◆ What is expected
Retype, word for word, every line from the one holding "(∃ t, exec c" through the one holding "(s : State), ∃" in the entries below, both included, and only those lines.

*** Opening Data listing ***

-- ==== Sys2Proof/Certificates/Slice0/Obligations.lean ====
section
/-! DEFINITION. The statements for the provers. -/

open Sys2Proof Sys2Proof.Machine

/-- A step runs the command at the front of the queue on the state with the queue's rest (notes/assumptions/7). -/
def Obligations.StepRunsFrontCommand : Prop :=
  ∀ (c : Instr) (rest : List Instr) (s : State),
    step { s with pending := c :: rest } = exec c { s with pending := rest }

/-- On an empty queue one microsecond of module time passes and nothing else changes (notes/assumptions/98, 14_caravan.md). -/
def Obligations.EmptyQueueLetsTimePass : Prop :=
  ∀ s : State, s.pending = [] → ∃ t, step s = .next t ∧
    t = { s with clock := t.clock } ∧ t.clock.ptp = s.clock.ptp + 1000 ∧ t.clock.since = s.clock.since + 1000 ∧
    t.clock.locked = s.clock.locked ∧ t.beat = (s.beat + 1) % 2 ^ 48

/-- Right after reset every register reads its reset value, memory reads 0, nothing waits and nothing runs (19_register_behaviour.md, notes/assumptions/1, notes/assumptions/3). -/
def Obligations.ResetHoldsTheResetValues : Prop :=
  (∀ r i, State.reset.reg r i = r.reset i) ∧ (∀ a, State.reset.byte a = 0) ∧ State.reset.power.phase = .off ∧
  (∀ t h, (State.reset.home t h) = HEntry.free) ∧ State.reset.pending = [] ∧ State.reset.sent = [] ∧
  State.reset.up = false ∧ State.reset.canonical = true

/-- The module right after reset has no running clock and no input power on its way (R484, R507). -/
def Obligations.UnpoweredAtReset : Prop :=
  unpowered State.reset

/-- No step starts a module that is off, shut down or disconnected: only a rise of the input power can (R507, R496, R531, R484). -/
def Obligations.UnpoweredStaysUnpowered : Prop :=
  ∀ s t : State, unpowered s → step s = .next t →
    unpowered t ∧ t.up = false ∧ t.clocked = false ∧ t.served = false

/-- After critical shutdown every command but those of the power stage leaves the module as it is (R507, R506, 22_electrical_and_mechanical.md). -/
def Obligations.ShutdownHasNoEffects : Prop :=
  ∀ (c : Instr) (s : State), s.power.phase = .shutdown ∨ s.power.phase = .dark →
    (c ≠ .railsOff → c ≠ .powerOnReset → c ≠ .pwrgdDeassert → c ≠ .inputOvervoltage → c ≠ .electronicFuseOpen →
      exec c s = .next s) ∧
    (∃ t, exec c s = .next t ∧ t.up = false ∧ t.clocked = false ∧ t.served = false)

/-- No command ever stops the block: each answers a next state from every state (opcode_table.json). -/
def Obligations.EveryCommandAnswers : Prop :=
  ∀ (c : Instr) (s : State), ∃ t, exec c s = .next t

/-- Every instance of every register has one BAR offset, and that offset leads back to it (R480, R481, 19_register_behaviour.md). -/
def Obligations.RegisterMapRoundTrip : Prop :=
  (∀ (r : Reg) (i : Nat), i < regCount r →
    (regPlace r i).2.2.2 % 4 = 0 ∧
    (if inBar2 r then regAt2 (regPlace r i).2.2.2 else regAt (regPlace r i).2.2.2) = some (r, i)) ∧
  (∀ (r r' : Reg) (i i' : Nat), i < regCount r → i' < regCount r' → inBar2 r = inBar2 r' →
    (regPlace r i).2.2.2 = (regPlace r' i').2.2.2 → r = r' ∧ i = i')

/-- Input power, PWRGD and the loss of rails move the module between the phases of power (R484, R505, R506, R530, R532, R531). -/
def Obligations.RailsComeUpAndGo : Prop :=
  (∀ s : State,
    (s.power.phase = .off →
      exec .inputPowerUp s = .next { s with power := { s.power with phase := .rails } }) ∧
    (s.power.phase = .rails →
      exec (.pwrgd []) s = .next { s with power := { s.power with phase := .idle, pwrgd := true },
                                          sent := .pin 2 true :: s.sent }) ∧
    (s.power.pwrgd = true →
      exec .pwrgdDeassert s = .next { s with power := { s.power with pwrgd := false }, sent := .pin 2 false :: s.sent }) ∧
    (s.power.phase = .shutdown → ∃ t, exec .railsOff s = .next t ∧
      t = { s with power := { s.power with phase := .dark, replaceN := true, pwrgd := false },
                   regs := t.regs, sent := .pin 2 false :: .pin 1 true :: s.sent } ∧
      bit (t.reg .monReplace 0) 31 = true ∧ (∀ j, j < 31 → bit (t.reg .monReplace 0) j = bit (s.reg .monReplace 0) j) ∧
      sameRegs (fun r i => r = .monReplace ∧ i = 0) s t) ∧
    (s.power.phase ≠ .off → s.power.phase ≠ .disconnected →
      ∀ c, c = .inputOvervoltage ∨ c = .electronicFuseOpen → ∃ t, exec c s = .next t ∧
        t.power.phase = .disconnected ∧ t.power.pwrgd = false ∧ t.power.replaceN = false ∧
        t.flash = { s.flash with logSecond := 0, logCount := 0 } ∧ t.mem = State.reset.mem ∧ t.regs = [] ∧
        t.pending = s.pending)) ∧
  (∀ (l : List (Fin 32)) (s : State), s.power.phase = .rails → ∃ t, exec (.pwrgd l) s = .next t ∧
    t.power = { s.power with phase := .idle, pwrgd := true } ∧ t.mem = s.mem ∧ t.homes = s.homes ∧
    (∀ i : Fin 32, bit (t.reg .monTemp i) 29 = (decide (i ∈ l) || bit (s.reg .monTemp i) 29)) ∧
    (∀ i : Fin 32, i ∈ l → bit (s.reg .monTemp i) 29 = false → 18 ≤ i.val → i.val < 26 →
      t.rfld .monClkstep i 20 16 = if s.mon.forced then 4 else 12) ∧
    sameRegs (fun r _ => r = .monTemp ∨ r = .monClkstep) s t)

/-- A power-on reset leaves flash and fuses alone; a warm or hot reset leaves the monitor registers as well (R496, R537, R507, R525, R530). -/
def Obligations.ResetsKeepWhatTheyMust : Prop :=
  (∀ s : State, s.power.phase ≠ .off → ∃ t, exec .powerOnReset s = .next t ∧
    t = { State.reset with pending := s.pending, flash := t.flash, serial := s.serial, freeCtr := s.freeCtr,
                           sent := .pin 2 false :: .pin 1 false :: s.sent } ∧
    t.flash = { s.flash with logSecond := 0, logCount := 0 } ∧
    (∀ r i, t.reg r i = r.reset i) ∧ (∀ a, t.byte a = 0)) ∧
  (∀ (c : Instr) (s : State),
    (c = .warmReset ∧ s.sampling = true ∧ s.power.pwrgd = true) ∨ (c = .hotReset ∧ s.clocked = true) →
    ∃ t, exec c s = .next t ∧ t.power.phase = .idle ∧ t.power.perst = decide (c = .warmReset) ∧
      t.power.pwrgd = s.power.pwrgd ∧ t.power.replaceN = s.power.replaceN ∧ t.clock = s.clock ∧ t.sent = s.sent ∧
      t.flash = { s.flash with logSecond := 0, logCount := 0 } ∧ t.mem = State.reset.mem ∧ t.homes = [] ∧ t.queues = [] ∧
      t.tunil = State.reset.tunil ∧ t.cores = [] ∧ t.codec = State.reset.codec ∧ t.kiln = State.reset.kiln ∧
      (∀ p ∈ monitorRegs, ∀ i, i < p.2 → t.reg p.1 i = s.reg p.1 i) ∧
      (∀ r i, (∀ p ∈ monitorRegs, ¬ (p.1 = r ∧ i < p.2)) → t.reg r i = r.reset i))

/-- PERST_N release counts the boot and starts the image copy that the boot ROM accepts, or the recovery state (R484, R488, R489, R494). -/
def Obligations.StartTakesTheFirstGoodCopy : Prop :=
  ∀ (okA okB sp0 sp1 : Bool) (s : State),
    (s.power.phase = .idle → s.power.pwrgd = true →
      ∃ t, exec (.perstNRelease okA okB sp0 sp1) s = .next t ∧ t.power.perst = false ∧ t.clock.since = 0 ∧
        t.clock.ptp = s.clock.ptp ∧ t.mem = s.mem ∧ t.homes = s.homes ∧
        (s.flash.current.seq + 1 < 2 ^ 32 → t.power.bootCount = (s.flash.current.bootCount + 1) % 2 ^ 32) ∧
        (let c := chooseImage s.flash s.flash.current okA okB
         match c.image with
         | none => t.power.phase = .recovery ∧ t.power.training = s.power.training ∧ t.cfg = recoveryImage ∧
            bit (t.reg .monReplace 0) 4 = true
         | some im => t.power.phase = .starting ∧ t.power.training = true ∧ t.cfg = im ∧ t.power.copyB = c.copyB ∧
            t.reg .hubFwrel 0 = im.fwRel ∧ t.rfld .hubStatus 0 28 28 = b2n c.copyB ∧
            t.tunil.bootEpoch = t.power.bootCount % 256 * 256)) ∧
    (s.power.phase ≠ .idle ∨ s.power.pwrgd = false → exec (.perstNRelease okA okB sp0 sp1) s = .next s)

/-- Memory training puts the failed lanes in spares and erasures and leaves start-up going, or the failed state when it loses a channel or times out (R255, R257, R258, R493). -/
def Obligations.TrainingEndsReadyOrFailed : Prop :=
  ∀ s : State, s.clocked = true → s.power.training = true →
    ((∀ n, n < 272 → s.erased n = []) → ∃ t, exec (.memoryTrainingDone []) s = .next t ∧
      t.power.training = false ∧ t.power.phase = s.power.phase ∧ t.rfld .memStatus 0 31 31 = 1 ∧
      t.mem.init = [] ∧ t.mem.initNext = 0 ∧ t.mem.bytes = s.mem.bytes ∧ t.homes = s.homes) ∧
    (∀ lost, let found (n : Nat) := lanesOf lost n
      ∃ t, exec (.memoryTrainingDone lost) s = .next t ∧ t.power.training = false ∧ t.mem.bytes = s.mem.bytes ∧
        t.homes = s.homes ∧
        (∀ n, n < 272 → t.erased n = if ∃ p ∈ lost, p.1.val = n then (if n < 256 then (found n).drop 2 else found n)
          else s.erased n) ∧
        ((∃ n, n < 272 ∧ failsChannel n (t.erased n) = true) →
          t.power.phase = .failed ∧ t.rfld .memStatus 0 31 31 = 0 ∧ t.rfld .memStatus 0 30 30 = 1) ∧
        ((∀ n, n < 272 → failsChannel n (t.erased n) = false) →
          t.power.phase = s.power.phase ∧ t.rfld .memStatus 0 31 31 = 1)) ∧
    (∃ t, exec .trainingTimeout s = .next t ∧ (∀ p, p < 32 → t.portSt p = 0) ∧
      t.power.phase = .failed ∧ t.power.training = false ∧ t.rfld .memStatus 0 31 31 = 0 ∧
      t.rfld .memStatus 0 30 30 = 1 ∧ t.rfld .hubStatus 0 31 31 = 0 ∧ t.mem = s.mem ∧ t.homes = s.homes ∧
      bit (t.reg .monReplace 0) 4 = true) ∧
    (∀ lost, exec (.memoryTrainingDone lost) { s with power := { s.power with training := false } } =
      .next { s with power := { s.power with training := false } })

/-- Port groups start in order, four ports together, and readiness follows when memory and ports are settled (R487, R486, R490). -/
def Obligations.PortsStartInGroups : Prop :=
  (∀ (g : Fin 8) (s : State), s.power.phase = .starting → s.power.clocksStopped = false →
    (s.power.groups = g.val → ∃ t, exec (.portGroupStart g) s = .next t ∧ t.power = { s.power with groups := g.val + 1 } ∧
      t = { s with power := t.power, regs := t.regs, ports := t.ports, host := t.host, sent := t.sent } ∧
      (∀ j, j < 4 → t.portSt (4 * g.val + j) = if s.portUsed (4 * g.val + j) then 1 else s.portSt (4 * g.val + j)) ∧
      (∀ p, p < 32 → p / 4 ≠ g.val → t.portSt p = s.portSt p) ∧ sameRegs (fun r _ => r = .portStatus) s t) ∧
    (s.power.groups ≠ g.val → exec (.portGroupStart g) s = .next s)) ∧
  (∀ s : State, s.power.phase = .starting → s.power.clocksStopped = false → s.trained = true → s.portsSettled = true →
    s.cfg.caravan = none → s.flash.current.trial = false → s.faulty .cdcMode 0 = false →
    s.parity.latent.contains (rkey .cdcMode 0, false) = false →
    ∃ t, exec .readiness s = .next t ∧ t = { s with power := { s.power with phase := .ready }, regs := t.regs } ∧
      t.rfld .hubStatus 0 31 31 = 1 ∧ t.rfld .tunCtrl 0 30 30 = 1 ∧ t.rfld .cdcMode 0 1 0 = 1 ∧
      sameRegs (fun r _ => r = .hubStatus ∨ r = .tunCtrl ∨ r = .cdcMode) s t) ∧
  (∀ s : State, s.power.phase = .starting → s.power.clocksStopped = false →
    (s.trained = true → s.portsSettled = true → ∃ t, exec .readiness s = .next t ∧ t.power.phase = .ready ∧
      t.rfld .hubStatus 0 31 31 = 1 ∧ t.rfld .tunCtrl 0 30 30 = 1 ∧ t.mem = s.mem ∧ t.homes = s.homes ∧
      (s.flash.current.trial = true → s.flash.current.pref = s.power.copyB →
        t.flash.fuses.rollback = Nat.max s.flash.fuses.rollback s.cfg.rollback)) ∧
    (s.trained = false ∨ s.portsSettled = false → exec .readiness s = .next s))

*** Closing Data listing ***
*** Opening Data listing ***

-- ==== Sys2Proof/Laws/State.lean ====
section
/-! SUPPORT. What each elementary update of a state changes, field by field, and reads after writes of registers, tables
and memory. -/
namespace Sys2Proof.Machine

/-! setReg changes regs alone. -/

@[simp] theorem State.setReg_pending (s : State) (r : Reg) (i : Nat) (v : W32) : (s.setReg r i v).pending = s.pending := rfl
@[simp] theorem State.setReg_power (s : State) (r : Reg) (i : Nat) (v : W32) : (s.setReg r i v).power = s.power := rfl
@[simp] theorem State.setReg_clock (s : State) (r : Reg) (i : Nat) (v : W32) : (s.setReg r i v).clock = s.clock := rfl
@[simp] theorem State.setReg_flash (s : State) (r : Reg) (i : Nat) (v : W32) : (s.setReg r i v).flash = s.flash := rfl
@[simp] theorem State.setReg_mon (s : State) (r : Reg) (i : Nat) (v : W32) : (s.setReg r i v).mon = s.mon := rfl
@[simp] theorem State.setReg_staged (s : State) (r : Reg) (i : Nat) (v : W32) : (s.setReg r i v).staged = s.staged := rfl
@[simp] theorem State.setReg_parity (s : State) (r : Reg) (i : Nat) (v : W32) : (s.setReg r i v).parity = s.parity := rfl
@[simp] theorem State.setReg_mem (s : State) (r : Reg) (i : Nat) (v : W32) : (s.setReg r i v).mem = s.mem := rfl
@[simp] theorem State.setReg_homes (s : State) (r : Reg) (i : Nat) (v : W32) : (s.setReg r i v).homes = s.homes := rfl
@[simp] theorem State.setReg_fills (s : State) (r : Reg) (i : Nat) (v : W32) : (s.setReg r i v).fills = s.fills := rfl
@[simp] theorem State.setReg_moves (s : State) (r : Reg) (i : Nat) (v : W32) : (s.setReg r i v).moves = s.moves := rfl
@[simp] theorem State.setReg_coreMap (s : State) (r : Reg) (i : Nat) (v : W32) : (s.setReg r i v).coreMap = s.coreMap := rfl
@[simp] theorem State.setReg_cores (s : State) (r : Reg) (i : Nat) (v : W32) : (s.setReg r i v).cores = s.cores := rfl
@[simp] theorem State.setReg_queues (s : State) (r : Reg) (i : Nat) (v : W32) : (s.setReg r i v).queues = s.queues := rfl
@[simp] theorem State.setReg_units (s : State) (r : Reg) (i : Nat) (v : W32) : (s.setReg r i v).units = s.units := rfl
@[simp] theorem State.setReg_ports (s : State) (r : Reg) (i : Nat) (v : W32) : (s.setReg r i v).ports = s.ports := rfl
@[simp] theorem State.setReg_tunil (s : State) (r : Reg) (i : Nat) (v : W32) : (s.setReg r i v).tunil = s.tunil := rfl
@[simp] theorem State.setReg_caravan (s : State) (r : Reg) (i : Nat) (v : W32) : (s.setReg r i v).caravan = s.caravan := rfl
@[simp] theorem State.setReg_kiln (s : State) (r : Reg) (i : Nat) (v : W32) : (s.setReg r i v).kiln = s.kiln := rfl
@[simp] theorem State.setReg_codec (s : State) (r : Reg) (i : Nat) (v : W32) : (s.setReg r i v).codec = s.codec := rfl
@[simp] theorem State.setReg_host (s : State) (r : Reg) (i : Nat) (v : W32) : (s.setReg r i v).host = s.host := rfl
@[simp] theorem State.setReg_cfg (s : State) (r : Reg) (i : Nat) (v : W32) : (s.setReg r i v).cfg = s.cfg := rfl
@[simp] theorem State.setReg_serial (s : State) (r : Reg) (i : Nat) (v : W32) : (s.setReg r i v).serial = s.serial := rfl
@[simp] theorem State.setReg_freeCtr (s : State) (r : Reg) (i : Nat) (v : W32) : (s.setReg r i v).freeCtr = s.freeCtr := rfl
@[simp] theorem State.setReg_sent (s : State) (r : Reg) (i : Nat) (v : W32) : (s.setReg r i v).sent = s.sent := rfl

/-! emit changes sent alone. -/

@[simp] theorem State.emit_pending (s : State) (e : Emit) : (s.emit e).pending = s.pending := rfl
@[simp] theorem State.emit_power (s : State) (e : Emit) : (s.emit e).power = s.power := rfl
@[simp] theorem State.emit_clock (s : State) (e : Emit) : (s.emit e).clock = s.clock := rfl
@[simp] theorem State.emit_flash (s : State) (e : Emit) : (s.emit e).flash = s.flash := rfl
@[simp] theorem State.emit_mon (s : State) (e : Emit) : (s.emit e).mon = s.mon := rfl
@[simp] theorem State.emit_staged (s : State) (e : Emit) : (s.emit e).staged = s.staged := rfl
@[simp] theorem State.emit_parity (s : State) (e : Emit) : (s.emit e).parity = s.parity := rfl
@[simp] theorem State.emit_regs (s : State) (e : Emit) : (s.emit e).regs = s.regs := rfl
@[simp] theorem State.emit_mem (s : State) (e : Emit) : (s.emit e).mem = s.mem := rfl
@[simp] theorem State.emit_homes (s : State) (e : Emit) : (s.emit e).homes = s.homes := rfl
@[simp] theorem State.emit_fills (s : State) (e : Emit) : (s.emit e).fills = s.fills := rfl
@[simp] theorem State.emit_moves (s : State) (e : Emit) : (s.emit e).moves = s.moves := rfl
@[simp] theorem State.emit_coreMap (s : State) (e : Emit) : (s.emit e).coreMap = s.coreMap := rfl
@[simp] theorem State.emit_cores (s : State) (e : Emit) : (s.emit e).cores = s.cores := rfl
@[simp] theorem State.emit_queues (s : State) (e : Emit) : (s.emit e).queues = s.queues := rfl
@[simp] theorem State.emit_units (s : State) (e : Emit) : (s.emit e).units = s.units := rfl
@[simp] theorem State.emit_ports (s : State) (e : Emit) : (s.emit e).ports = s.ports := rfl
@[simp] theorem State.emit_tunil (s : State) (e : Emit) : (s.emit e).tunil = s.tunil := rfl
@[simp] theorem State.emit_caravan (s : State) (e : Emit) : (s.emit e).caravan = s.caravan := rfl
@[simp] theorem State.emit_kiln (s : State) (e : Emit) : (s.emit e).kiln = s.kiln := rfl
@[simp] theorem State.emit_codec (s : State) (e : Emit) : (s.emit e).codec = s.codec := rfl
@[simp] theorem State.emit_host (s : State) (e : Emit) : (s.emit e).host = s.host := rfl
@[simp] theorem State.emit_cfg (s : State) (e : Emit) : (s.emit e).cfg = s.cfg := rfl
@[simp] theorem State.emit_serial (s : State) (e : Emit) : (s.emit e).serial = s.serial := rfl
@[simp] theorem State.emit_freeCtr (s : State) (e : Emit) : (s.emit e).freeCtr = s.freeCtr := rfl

*** Closing Data listing ***
*** Opening Data listing ***

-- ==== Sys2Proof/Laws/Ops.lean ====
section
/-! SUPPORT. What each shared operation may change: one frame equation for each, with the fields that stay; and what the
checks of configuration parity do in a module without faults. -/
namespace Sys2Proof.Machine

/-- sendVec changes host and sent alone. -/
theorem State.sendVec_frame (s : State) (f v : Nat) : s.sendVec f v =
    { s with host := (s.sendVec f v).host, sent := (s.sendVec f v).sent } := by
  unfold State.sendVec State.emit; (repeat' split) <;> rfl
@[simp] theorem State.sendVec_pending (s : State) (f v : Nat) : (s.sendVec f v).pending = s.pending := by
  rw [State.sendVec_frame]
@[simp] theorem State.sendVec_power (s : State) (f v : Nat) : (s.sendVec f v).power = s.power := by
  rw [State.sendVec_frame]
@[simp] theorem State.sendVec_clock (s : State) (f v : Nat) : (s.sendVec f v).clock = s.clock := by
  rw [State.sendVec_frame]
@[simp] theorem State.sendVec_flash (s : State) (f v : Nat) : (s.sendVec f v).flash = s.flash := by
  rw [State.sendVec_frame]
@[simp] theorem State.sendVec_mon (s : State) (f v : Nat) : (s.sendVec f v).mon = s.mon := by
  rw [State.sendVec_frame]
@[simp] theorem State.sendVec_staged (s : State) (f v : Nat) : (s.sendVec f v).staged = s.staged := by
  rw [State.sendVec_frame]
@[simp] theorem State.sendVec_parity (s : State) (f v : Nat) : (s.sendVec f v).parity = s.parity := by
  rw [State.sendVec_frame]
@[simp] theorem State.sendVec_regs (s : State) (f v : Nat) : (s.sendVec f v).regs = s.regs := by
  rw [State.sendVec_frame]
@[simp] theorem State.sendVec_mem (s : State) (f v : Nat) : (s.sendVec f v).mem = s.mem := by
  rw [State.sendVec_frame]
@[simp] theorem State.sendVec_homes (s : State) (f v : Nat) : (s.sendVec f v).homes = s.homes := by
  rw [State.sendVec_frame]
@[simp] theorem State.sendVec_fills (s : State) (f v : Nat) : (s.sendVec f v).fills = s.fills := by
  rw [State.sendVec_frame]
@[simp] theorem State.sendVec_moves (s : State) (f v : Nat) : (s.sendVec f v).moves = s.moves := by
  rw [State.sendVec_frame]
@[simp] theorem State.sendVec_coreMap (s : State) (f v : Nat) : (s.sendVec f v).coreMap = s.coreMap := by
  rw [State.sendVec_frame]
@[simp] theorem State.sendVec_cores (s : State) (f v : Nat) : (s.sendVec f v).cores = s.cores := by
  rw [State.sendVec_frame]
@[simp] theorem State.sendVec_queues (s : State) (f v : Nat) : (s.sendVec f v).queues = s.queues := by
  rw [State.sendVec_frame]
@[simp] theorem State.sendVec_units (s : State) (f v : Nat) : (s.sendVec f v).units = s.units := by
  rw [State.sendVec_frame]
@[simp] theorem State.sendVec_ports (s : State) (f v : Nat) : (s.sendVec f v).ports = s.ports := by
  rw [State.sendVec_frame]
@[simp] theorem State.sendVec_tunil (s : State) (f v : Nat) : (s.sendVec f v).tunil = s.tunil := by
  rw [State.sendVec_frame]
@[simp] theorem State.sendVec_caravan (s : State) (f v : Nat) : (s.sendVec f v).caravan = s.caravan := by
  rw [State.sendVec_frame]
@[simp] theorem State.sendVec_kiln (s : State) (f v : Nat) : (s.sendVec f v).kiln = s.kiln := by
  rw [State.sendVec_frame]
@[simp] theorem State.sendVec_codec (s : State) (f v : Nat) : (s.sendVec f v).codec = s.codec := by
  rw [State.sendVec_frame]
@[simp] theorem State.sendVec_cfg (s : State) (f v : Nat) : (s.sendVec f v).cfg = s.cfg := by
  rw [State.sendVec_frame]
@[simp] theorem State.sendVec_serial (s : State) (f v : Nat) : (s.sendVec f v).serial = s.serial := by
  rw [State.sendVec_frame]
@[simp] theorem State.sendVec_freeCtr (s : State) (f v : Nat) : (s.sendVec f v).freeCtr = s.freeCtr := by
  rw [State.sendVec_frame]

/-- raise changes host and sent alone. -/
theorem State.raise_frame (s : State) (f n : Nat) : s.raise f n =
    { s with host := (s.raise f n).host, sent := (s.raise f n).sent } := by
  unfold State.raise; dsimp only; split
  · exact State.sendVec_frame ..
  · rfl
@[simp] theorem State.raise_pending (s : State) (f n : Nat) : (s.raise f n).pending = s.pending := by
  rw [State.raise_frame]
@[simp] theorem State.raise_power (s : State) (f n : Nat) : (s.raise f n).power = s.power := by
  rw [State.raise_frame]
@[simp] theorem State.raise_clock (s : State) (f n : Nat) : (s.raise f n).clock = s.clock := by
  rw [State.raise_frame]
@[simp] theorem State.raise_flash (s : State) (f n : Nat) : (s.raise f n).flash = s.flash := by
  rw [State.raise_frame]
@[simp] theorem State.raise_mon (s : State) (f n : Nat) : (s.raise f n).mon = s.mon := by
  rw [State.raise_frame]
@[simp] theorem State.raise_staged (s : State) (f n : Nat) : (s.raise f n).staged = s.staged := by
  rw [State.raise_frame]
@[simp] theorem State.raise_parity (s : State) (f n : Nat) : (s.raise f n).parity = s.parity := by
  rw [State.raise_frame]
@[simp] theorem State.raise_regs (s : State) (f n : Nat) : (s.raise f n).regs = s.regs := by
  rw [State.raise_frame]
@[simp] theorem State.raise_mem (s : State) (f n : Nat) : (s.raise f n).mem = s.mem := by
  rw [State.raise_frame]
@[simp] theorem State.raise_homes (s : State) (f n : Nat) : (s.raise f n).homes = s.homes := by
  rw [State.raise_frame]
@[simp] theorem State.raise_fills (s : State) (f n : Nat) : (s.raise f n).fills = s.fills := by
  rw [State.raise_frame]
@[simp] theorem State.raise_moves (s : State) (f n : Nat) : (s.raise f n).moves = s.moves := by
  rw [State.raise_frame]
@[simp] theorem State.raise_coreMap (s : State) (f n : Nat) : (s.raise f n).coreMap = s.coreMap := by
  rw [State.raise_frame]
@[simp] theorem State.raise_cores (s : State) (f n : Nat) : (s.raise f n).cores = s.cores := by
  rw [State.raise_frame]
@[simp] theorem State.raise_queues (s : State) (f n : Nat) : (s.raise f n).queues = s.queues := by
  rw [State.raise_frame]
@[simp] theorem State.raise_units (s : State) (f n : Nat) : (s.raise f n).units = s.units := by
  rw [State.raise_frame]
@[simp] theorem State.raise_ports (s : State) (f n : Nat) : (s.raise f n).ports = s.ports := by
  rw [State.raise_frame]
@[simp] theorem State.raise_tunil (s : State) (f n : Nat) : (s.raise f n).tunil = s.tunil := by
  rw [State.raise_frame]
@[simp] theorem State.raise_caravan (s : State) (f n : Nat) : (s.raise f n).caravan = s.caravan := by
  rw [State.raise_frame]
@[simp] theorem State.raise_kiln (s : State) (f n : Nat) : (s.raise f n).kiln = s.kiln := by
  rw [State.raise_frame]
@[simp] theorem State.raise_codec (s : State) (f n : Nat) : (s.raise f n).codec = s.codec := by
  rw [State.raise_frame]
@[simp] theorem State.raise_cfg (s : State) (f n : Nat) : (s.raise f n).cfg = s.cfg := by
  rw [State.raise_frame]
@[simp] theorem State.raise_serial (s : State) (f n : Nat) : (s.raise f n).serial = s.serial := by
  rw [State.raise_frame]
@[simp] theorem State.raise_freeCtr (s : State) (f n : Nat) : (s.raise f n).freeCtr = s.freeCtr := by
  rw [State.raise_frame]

*** Closing Data listing ***

◆ Reply to the task
    (∃ t, exec c s = .next t ∧ t.up = false ∧ t.clocked = false ∧ t.served = false)

/-- No command ever stops the block: each answers a next state from every state (opcode_table.json). -/
def Obligations.EveryCommandAnswers : Prop :=
  ∀ (c : Instr) (s : State), ∃ t, exec c s = .next t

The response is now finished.